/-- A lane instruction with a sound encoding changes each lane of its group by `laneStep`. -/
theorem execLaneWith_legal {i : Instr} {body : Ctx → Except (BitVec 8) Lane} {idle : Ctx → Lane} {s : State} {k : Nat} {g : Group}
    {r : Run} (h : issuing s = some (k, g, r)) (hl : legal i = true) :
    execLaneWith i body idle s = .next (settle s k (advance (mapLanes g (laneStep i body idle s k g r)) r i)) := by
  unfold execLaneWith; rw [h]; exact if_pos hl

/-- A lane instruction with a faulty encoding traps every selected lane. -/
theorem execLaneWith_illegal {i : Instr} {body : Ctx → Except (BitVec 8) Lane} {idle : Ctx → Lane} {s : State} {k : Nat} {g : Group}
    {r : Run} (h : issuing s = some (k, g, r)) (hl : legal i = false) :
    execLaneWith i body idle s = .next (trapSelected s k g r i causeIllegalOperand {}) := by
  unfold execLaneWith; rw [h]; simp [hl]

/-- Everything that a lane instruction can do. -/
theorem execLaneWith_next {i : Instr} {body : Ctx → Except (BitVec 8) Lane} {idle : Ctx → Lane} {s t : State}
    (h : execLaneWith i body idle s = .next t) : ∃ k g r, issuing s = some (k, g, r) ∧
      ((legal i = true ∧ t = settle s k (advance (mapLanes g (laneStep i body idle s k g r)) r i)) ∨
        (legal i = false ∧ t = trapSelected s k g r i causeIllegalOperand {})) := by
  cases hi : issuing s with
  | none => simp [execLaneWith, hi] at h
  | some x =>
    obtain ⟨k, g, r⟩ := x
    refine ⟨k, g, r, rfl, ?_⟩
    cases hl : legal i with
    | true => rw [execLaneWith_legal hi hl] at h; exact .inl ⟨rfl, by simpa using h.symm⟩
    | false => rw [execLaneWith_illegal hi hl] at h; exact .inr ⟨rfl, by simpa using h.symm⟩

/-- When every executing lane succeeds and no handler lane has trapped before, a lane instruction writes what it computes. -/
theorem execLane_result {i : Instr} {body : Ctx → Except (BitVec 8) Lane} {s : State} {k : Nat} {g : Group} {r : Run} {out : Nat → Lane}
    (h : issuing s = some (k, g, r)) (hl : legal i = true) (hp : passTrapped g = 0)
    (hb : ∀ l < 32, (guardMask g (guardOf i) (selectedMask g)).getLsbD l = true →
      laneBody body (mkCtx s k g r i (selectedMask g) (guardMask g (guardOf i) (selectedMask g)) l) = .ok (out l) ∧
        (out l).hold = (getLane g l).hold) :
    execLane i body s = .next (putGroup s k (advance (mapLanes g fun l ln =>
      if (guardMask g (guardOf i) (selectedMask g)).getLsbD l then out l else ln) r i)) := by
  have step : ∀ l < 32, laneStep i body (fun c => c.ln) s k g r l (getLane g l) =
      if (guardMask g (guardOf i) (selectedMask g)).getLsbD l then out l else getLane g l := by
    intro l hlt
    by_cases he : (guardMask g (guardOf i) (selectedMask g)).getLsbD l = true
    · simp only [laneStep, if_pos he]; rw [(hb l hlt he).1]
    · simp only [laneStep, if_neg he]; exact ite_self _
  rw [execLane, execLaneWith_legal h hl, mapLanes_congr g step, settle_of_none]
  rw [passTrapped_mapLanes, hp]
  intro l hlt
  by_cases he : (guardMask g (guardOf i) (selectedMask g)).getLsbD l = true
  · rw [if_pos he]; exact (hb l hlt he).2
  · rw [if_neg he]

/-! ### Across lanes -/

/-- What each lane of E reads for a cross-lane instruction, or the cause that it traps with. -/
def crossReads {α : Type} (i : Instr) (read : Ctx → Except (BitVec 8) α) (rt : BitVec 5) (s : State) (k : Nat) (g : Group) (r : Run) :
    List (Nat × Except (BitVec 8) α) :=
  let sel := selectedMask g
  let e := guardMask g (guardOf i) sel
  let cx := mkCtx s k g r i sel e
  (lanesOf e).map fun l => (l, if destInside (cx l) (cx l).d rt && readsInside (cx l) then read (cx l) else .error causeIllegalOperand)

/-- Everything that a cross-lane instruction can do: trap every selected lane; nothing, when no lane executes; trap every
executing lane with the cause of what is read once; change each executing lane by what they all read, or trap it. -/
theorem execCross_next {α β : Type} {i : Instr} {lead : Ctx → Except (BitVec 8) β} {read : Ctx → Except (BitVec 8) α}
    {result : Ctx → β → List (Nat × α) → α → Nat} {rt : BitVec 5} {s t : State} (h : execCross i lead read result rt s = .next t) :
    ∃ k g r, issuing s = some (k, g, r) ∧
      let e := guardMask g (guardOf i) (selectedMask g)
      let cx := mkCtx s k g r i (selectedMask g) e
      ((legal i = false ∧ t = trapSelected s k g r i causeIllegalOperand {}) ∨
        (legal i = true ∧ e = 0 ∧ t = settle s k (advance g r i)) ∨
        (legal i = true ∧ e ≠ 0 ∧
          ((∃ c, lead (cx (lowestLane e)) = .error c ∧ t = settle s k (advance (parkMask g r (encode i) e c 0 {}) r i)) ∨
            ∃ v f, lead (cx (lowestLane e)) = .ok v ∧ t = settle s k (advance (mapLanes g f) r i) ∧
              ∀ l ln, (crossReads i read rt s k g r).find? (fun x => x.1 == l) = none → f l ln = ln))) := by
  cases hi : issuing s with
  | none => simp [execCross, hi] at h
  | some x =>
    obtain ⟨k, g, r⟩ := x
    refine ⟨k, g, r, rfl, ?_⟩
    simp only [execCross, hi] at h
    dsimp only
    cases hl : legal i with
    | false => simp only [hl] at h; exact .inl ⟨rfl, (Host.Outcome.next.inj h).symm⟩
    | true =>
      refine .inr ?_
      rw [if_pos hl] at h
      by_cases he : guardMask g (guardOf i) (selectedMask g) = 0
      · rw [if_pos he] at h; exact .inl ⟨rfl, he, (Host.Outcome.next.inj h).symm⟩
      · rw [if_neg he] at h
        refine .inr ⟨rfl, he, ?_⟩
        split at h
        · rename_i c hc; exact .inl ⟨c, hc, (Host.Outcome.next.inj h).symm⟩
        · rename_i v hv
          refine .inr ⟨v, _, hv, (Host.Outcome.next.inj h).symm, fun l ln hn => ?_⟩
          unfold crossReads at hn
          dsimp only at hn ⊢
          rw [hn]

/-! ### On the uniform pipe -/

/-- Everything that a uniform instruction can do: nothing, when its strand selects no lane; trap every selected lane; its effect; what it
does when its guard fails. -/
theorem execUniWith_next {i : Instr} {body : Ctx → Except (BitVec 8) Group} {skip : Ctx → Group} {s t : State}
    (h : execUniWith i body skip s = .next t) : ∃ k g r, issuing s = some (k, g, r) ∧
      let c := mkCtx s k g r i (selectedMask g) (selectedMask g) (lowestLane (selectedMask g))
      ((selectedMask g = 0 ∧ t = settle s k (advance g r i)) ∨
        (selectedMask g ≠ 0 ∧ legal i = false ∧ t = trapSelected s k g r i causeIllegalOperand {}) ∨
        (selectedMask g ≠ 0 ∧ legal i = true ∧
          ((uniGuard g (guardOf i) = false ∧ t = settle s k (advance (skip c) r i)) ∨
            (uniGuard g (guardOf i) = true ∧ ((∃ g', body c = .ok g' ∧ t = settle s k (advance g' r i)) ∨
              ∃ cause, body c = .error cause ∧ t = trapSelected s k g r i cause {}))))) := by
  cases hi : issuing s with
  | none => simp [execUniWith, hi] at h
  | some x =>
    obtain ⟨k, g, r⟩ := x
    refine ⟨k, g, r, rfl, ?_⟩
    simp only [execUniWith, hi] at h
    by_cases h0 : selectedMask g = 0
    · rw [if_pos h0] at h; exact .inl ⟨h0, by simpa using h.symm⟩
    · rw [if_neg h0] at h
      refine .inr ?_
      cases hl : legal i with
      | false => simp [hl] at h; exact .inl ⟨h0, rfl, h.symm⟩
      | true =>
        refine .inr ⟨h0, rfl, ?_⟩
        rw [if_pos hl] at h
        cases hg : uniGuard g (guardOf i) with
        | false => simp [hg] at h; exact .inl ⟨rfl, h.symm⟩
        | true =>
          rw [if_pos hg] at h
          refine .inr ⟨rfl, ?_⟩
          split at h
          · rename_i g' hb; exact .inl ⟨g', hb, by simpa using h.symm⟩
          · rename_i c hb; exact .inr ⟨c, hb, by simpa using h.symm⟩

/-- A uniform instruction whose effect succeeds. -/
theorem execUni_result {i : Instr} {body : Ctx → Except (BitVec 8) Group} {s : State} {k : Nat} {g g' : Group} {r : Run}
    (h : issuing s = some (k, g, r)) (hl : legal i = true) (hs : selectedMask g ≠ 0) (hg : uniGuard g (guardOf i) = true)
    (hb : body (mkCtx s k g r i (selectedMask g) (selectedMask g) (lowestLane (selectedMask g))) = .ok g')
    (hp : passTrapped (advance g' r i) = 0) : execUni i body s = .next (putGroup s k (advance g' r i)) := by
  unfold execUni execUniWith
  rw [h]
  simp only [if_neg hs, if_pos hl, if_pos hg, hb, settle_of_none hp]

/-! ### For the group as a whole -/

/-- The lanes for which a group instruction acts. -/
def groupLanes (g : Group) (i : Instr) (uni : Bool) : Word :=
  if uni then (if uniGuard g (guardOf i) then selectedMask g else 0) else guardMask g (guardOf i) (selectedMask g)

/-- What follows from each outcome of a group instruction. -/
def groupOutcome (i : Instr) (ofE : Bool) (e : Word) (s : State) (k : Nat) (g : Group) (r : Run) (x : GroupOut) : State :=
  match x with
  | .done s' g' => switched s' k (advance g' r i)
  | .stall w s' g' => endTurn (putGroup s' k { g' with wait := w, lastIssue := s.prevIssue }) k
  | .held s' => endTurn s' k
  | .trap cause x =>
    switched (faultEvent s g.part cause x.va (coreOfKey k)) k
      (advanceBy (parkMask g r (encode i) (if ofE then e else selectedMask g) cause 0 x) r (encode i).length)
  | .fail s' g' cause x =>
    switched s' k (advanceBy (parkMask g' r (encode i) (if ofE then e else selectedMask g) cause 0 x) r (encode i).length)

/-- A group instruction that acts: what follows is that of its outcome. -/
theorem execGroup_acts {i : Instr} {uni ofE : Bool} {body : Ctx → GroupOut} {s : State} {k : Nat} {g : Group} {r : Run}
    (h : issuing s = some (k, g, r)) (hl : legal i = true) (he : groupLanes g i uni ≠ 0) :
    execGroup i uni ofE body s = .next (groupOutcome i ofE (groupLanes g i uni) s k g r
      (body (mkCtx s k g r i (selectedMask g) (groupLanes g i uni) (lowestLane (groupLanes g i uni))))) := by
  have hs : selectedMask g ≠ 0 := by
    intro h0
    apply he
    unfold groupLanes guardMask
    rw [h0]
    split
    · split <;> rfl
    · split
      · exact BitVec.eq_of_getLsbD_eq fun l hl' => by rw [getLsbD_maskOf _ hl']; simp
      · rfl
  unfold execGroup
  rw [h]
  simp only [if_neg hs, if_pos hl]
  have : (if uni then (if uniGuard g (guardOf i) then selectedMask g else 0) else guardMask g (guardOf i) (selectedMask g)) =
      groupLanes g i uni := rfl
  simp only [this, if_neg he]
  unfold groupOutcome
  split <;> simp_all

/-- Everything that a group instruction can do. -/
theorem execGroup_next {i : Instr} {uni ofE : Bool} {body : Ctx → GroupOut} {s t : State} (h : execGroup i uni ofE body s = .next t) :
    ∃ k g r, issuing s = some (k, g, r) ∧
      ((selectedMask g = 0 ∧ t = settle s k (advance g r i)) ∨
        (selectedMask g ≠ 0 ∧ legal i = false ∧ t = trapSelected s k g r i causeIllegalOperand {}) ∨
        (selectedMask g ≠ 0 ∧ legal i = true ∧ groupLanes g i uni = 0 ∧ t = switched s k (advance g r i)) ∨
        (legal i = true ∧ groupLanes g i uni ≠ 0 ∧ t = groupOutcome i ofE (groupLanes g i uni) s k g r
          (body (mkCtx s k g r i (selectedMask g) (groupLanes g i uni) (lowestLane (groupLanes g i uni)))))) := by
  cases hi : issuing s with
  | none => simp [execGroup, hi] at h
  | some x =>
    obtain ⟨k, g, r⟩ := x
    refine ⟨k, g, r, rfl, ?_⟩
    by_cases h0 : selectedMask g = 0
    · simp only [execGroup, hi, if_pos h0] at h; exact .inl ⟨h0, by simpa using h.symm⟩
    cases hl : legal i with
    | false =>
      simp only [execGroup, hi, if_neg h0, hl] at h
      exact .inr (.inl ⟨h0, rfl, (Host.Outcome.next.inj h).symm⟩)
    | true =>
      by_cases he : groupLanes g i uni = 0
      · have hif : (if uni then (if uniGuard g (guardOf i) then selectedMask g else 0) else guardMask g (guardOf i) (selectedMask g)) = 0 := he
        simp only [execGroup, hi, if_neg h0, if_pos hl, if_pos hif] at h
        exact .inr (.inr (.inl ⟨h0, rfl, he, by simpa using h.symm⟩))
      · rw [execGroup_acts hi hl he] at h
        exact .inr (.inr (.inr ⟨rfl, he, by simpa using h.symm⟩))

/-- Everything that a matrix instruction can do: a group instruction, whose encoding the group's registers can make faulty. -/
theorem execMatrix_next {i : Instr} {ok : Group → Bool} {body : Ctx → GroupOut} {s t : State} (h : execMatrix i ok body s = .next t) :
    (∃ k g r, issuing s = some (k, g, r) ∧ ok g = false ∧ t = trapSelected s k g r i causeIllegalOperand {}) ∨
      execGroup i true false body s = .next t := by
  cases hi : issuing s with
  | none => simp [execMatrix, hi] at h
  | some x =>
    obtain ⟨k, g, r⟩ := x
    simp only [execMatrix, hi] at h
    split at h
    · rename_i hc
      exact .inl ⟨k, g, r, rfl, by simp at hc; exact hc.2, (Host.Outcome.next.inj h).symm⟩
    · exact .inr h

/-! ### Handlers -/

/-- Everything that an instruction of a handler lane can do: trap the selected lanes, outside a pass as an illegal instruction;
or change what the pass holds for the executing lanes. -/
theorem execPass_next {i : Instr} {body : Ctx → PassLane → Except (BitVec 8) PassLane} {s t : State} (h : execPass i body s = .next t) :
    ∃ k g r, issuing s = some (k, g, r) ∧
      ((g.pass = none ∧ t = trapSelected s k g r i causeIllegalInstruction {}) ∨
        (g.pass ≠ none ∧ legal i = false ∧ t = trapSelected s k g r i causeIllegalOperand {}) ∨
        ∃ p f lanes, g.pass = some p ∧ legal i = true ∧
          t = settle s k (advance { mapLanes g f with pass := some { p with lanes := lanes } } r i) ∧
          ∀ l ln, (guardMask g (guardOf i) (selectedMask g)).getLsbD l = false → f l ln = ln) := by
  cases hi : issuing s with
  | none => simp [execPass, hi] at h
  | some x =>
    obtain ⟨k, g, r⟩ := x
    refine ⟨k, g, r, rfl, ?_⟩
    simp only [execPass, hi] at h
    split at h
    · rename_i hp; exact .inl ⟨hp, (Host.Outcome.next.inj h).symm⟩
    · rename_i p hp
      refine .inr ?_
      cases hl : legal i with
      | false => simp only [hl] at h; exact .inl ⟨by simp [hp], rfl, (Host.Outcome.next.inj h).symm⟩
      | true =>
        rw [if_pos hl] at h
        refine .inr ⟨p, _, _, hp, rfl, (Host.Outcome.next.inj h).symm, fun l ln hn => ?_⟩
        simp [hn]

• Required action: From the entries above, write out only the lines starting at the line that holds "uniform pipe -/" and ending at the line that holds "cause, body c", keeping both and matching them exactly.

• Written answer:
/-! ### On the uniform pipe -/

/-- Everything that a uniform instruction can do: nothing, when its strand selects no lane; trap every selected lane; its effect; what it
does when its guard fails. -/
theorem execUniWith_next {i : Instr} {body : Ctx → Except (BitVec 8) Group} {skip : Ctx → Group} {s t : State}
    (h : execUniWith i body skip s = .next t) : ∃ k g r, issuing s = some (k, g, r) ∧
      let c := mkCtx s k g r i (selectedMask g) (selectedMask g) (lowestLane (selectedMask g))
      ((selectedMask g = 0 ∧ t = settle s k (advance g r i)) ∨
        (selectedMask g ≠ 0 ∧ legal i = false ∧ t = trapSelected s k g r i causeIllegalOperand {}) ∨
        (selectedMask g ≠ 0 ∧ legal i = true ∧
          ((uniGuard g (guardOf i) = false ∧ t = settle s k (advance (skip c) r i)) ∨
            (uniGuard g (guardOf i) = true ∧ ((∃ g', body c = .ok g' ∧ t = settle s k (advance g' r i)) ∨
              ∃ cause, body c = .error cause ∧ t = trapSelected s k g r i cause {}))))) := by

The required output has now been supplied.